Alternately, we could present it as a call operator (similar to PFA's ~() operator) that changes a this-using function to instead take it as its first argument, like:

const toString = Object.prototype.toString;
const brand = toString::(obj);

const slice = Array.prototype.slice;
const skipFirst = slice::(arrayLike, 1);

// more convenient for doing multiple extractions, too
const {slice, splice, map, flatMap} = Array.prototype;
const mapped = map::(arrayLike, x=>x+1);

Either of these solves this specific, reasonable use-case well, and does so in a way that does not overlap with the other dataflow proposals. In particular, they work great with the pipe operator, like arrayLike |> slice::(##, 1), to achieve the normal "looks like methods" syntax that pipe brings to other functions.

They also avoid the ecosystem-forking concerns that the larger bind-this and Extensions proposals have; these are a slightly less convenient way to call a function, useful because they serve a specific purpose, but not suitable for general authoring style. That is, no one would write a library with a bunch of this-using functions, intending for them to be called this way. meth::(obj, arg) is just less convenient than writing a normal function and doing meth(obj, arg).

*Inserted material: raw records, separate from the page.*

-- ==== Sys2Proof/Machine/Operands.lean ====
section
/-! DEFINITION. Operand assembly from the ports (R39, R40), the value word in both directions (R41 to R43), and the
packed form (R45). -/

namespace Sys2Proof.Machine

open Sys2Proof

/-- A padding bit of the selected precision is 1 (R39, R53): `exp_in[10:8]` or `man_in[51:23]` for precision 32; for
precision 64 there is no padding. -/
def paddingSet (P : Precision) (e : ExpPort) (m : ManPort) : Bool :=
  match P with
  | .p32 => e.extractLsb' 8 3 != 0#3 || m.extractLsb' 23 29 != 0#29
  | .p64 => false

/-- The fields on the ports (R40): `e = exp_in[E-1:0]` and `m = man_in[M-1:0]` as unsigned integers. -/
def fieldsOfPorts (P : Precision) (s : SignBit) (e : ExpPort) (m : ManPort) : Fields :=
  { sign := s, e := (e.extractLsb' 0 P.E).toNat, m := (m.extractLsb' 0 P.M).toNat }

/-- The exponent port of a decode result, `zext_11(e)` (R15, R49). -/
def expPort (f : Fields) : ExpPort := BitVec.ofNat 11 f.e

/-- The mantissa port of a decode result, `zext_52(m)` (R15, R49). -/
def manPort (f : Fields) : ManPort := BitVec.ofNat 52 f.m

/-- The three fields of a value word (R41): sign bit 63, biased exponent bits 62:52, fraction bits 51:0. -/
def fieldsOfWord (w : ValueWord) : Fields :=
  { sign := w.extractLsb' 63 1, e := (w.extractLsb' 52 11).toNat, m := (w.extractLsb' 0 52).toNat }

/-- The value word of three fields (R41). -/
def wordOfFields (f : Fields) : ValueWord := f.sign ++ expPort f ++ manPort f

/-- `val64(w)`, the value a word denotes (R42): `encode_64` of the word's own fields. Every word is legal. -/
def val64 (w : ValueWord) : Val := encodeVal .p64 (fieldsOfWord w)

/-- `NAN_FRAC64`, the fraction of the NaN word an ENCODE command writes: 52 ones (R43; log entry 5). -/
def nanFrac64 : ManPort := 0xFFFFFFFFFFFFF#52

/-- `word64(v)`, the value word an ENCODE command writes (R43). For `Fin(s, q)` it is the word of the fields
`decode_64` gives: that word denotes `Fin(s, q)` for every `q` that `encode_32` or `encode_64` can produce (R54). The
spec gives `word64` no word for any other `q`, and no command applies it there (log entry 10). -/
def word64 : Val → ValueWord
  | .nan s => s ++ 0x7FF#11 ++ nanFrac64
  | .inf s => s ++ 0x7FF#11 ++ 0#52
  | .fin s q => wordOfFields (decodeVal .p64 (.fin s q))

/-- `pack_P(s, e, m) = s·2^(P-1) + e·2^M + m` (R45): a spelling of fields as one number, no port. For fields out of
range, which have no packed form, the same sum is taken (log entry 19). -/
def packFields (P : Precision) (f : Fields) : Nat :=
  f.sign.toNat * 2 ^ (P.totalBits - 1) + f.e * 2 ^ P.M + f.m

end Sys2Proof.Machine
end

Between the two, I slightly prefer the call operator. It's easier to use when extracting methods en-masse from a prototype, and I suspect it's somewhat more performant, since it doesn't create any new function objects, just provides an alternate way to call a method with a specific this value, and so should be similar in cost to a normal method call. It's also more amenable to ad-hoc method extraction to call on a different object; Array.prototype.slice::(arrayLike, 1) vs (::Array.prototype.slice)(arrayLike, 1). I also think the operator precedence is a little clearer with the call-operator; there's no need to carefully engineer precedence to cover the correct amount of expression forward, you just call whatever's on the LHS with the RHS arglist, using identical precedence to a normal call expr.

Final Conclusion

Pipe is a general-purpose operator that, in a lightweight, minimally magic, and easily understandable fashion, handles most dataflow-linearization issues with aplomb. PFA covers a valuable area that pipe doesn't handle very well, plus some additional space that pipe doesn't cover at all. Bind-this and Extensions both cover space that pipe can handle, albeit usually with more verbosity, but bring their own significant new issues, and mostly are covering space that doesn't need solving, imo. The pipe()/flow() methods seem useful and unproblematic. I think there's a useful space left for a limited "uncurry-this" operator.